FQL is the main query language for interacting with FaunaDB. It supports all JSON types, plus some additional types like Ref, Date, and Set. FQL is based in expressions and as such everything returns a value. This makes it easy to compose logic into larger queries.
Code shown in the shell:
Instructor: [00:00] Fauna's native API for querying is called the Fauna Query Language, or FQL. While FQL can't be used for general purpose programming, it is based on a Lambda calculus and is expression-oriented. That means everything returns a value.
[00:13] Notably, pre-execution for FQL is transactional. No changes are committed if something goes wrong. If a query fails, all you get is an error response. This is part of FaunaDB's consistency model.
[00:26] FQL can be used in the shell or through a number of client drivers. Each of the drivers will implement FQL slightly differently, so be sure to check the documentation for your language of choice. The data types in FQL extend the JSON data format. All of JSON's data types are supported, including NULL.
[00:45] In addition to the JSON types that you're probably used to, there are a number of special types that FQLX adds. These include byte, date, ref, set, and timestamp. We'll be dealing with refs quite often. This is how we access documents or sets of documents.
[01:02] One more data type that is less a data type and more an object is an event. An event is a specially structured object that is used to represent all of the events that have happened to a particular document, such as create, update, and delete.
[01:15] Since everything in FQL returns a value, functions are very important. Here, we can see an overview of various data types and use cases and the functions in those collections. This includes functions you may be used to, like Map, as well as functions you may be less used to, like At, which retrieves a document at or before a particular point in time.

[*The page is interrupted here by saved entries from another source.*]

/-- How a transfer that the plan does not concern ends: the address map, gating, and what the check bits show. -/
def Chip.reach (c : Chip) (wr : Bool) (addr len : Nat) : Access :=
  if !c.memUp addr len then .busError
  else if (c.gatedMemory (c.regionOf addr)).isSome then .gated
  else if (c.eccFinds wr addr len).all (·.2 == .good) then .ok
  else if !wr && (c.eccFinds wr addr len).any (·.2 == .uncorrectable) then .busError
  else .marred

/-- What is counted and recorded of such a transfer: a gated access, or the errors of the words it reads. A word found
uncorrectable by a write of a part of it stays so (R359). -/
def Chip.noteReach (c : Chip) (ini : Nat) (wr : Bool) (addr len : Nat) : Chip :=
  if !c.memUp addr len then c
  else match c.gatedMemory (c.regionOf addr) with
  | some (d, b) => c.noteGatedAt d b ini addr wr
  | none =>
    let finds := (c.eccFinds wr addr len).filter (·.2 != .good)
    let bad := (finds.filter fun f => wr && f.2 == .uncorrectable && !c.apc.poison.contains f.1).map (·.1)
    let c := finds.foldl (fun c f => c.dramEcc (8 * f.1) ini f.2) c
    if bad = [] then c else c.onApc fun a => { a with poison := a.poison ++ bad }

/-- Judge a transfer of a block under the plan (01 R26, R27) and the address map. One of no bytes makes no
access. -/
def Chip.judge (c : Chip) (ini : Nat) (host wr : Bool) (addr len : Nat) : Access :=
  if len = 0 then .ok
  else if !c.planAllows ini host wr addr len then .refused
  else c.reach wr addr len

/-- Count and record a refused transfer, or what an allowed one met. -/
def Chip.noteAccess (c : Chip) (ini : Nat) (host wr : Bool) (addr len : Nat) : Chip :=
  match c.judge ini host wr addr len with
  | .ok => c
  | .refused => c.noteRefusal ini (if host then 2 else 1) wr addr
  | _ => c.noteReach ini wr addr len

/-- A read by a block: how it ended, the bytes (zero when it did not), and the chip. -/
def Chip.dmaRead (c : Chip) (ini : Nat) (host : Bool) (addr len : Nat) : Access × List Byte × Chip :=
  let j := c.judge ini host false addr len
  (j.seen, if j.done then c.rdMem addr len else List.replicate len 0, c.noteAccess ini host false addr len)

/-- Bytes are stored; words written whole get new check bits (11 R359). -/
def Chip.store (c : Chip) (addr : Nat) (bs : List Byte) : Chip :=
  let c := c.wrMem addr bs
  if c.apc.poison.isEmpty then c
  else c.onApc fun a => { a with poison := a.poison.filter fun w => !covers addr bs.length w }

/-- A write by a block. -/
def Chip.dmaWrite (c : Chip) (ini : Nat) (host : Bool) (addr : Nat) (bs : List Byte) : Access × Chip :=
  let j := c.judge ini host true addr bs.length
  (j.seen, (c.noteAccess ini host true addr bs.length).when j.done (fun c => c.store addr bs))

/-- A read at the Seal level, which no plan judges: the bytes, zero where the memory does not answer, and the chip. -/
def Chip.sealRead (c : Chip) (ini addr len : Nat) : List Byte × Chip :=
  if len = 0 then ([], c)
  else (if (c.reach false addr len).done then c.rdMem addr len else List.replicate len 0, c.noteReach ini false addr len)

/-- A write at the Seal level. -/
def Chip.sealWrite (c : Chip) (ini addr : Nat) (bs : List Byte) : Chip :=
  if bs = [] then c
  else (c.noteReach ini true addr bs.length).when (c.reach true addr bs.length).done fun c => c.store addr bs

/-! ### The IOMMU (11 R351, R352) -/

/-- Walk four levels of tables from `table`; `shifts` are the index positions still to come. RING reads each entry in
a transfer of its own, which the access plan judges; a refused one reads as zeros, which is no valid entry (01 R26,
R27; log entry 99). -/
def Chip.walk (c : Chip) (wr : Bool) (x : Nat) : List Nat → Nat → Option Nat × Chip
  | [], _ => (none, c)
  | sh :: rest, table =>
    let a := table + 8 * (x / 2 ^ sh % 512)
    if c.regionOf a = .dram && c.bit Reg.APC_DDR_STATUS 0 then
      let (_, bs, c) := c.dmaRead 4 false a 8
      let e := leVal bs
      let target := fld e 47 12 * 4096
      if !bitOf e 0 then (none, c)
      else if bitOf e 3 then
        if sh = 39 || target % 2 ^ sh != 0 || !bitOf e (if wr then 2 else 1) then (none, c)
        else (some (target + x % 2 ^ sh), c)
      else c.walk wr x rest target
    else (none, c)

/-- The address a domain maps `x` to, or a fault (R351). -/
def Chip.translate (c : Chip) (dom : Nat) (wr : Bool) (x : Nat) : Option Nat × Chip :=
  match c.fl (Reg.RING_IOMMU_DOM dom) 1 0 with
  | 1 => (if x < 2 ^ 47 then some (0x800000000000 + x) else none, c)
  | 2 => if x < 2 ^ 48 then
      c.walk wr x [39, 30, 21, 12]
        (c.fl (Reg.RING_IOMMU_DOM dom) 31 12 * 4096 + c.fl (Reg.RING_IOMMU_DOM_HI dom) 15 0 * 2 ^ 32)
    else (none, c)
  | _ => (none, c)

/-- The cached translation of a page, if one is held (R352). -/
def Chip.cached (c : Chip) (dom page : Nat) (wr : Bool) : Option Xlat :=
  c.ring.cache.find? fun e => e.dom == dom && e.page == page && (if wr then e.wr else e.rd)

/-- Count and latch a fault (R352). -/
def Chip.noteFault (c : Chip) (dom : Nat) (wr : Bool) (x : Nat) : Chip :=
  let c := (c.bump Reg.RING_IOMMU_FLTCNT).raise Reg.RING_STATUS 3
  c.when (!c.bit Reg.RING_IOMMU_FLT_INFO 31) fun c =>
    (c.wr Reg.RING_IOMMU_FLT_INFO (2 ^ 31 + 16 * b2n wr + dom)).wr64
      Reg.RING_IOMMU_FLT_ADDR_LO Reg.RING_IOMMU_FLT_ADDR_HI (x % 2 ^ 48)

/-- Translate through the cache of 512 successful translations, filling it on a miss; the
oldest makes room (R352). -/
def Chip.iova (c : Chip) (dom : Nat) (wr : Bool) (x : Nat) : Option Nat × Chip :=
  if c.fl (Reg.RING_IOMMU_DOM dom) 1 0 != 2 then
    match c.translate dom wr x with
    | (some a, c) => (some a, c)
    | (none, c) => (none, c.noteFault dom wr x)
  else
    match c.cached dom (x / 4096) wr with
    | some e => (some (e.target * 4096 + x % 4096), c)
    | none =>
      let c := c.bump Reg.RING_IOMMU_MISS
      match c.translate dom wr x with
      | (some a, c) =>
        (some a, { c with ring := { c.ring with
          cache := (⟨dom, x / 4096, a / 4096, !wr, wr⟩ :: c.ring.cache).take 512 } })
      | (none, c) => (none, c.noteFault dom wr x)

/-- Bytes of a transfer that lie in the page of its first byte. -/
def inPage (x len : Nat) : Nat := min len (4096 - x % 4096)

/-- A read on behalf of a ring: Host-level addresses are translated page by page (R338, R351).
`fuel` bounds the pages touched. -/
def Chip.ringRead (c : Chip) (ini dom : Nat) (host : Bool) : Nat → Nat → Nat →
    Access × List Byte × Chip
  | 0, _, _ => (.ok, [], c)
  | fuel + 1, x, len =>
    if len = 0 then (.ok, [], c)
    else if !host then c.dmaRead ini false x len
    else
      match c.iova dom false x with
      | (none, c) => (.refused, List.replicate len 0, c)
      | (some a, c) =>
        match c.dmaRead ini true a (inPage x len) with
        | (.ok, bs, c) =>
          match c.ringRead ini dom host fuel (x + inPage x len) (len - inPage x len) with
          | (j, rest, c) => (j, bs ++ rest, c)
        | (j, _, c) => (j, List.replicate len 0, c)

/-- A write on behalf of a ring; pages before a fault have been written (R352). -/
def Chip.ringWrite (c : Chip) (ini dom : Nat) (host : Bool) : Nat → Nat → List Byte → Access × Chip
  | 0, _, _ => (.ok, c)
  | fuel + 1, x, bs =>
    if bs = [] then (.ok, c)
    else if !host then c.dmaWrite ini false x bs
    else
      match c.iova dom true x with
      | (none, c) => (.refused, c)
      | (some a, c) =>
        match c.dmaWrite ini true a (bs.take (inPage x bs.length)) with
        | (.ok, c) => c.ringWrite ini dom host fuel (x + inPage x bs.length) (bs.drop (inPage x bs.length))
        | (j, c) => (j, c)

/-! ### Packet-buffer pools (02 R65, R490) -/

/-- The state of a pool. -/
def Chip.pool (c : Chip) (p : Pool) : PoolState := Tab.get PoolState.initial c.pools p.num

/-- Change the state of a pool. -/
def Chip.setPool (c : Chip) (p : Pool) (x : PoolState) : Chip :=
  { c with pools := Tab.put PoolState.initial c.pools p.num x }

/-- Whether a slot belongs to a pool (R490: LO to HI once the range is taken). -/
def Chip.inPool (c : Chip) (p : Pool) (slot : Nat) : Bool :=
  (c.pool p).ranged && decide (c.rd p.lo ≤ slot) && decide (slot ≤ c.rd p.hi)

/-- Whether a slot is free in a pool. -/
def Chip.slotFree (c : Chip) (p : Pool) (slot : Nat) : Bool :=
  c.inPool p slot && !((c.pool p).runs.any fun r => decide (r.1 ≤ slot) && decide (slot < r.1 + r.2))

/-- Free slots of a pool (PB_AVAIL). -/
def Chip.poolAvail (c : Chip) (p : Pool) : Nat := ((List.range 2048).filter (c.slotFree p)).length

/-- The first slot of the lowest run of `n` free neighbouring slots (DESIGN CHOICE,
log entry 19: lowest). -/
def Chip.poolFind (c : Chip) (p : Pool) (n : Nat) : Option Nat :=
  firstFrom (fun s => (upFrom s n).all (c.slotFree p)) 2048 0

/-- Take a run of slots out of a pool. -/
def Chip.poolTake (c : Chip) (p : Pool) (slot n : Nat) : Chip :=
  c.setPool p { c.pool p with runs := (c.pool p).runs ++ [(slot, n)] }

/-- Whether a slot is the first of a run taken out of a pool and still within it. -/
def Chip.isRun (c : Chip) (p : Pool) (slot : Nat) : Bool :=
  c.inPool p slot && (c.pool p).runs.any fun r => r.1 == slot

/-- Return the run that begins at a slot to its pool. -/
def Chip.poolGive (c : Chip) (p : Pool) (slot : Nat) : Chip :=
  c.setPool p { c.pool p with runs := (c.pool p).runs.filter fun r => r.1 != slot }

/-- The range of a pool is taken at the first write of LO or HI and at each later one (R490): every slot of the range
is then free, those that software still holds among them (DESIGN CHOICE, log entry 92). -/
def Chip.poolRange (c : Chip) (p : Pool) : Chip := c.setPool p ⟨true, []⟩

/-- The address of a packet-buffer slot of 1 KiB. -/
def slotAddr (slot : Nat) : Nat := 0x60000000 + slot * 0x400

end Sys2Proof.Machine
end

[01:37] This is related to the temporal querying aspect on a DB. Here, we are at the FaunaDB shell, where we'll use FQL to make our first query. Note that when we match on the index all customers, we get a setback. Note, also, that because index returns the value, we can pass that value to match. This is how we'll compose all of our expressions.
[02:01] If we look at the return value for index, we can see that it returns a ref. If we look at match, we can see that it takes an index ref and a set of search terms. We happened to not use the search terms this time, so we'll return all of the documents in the index as a set ref.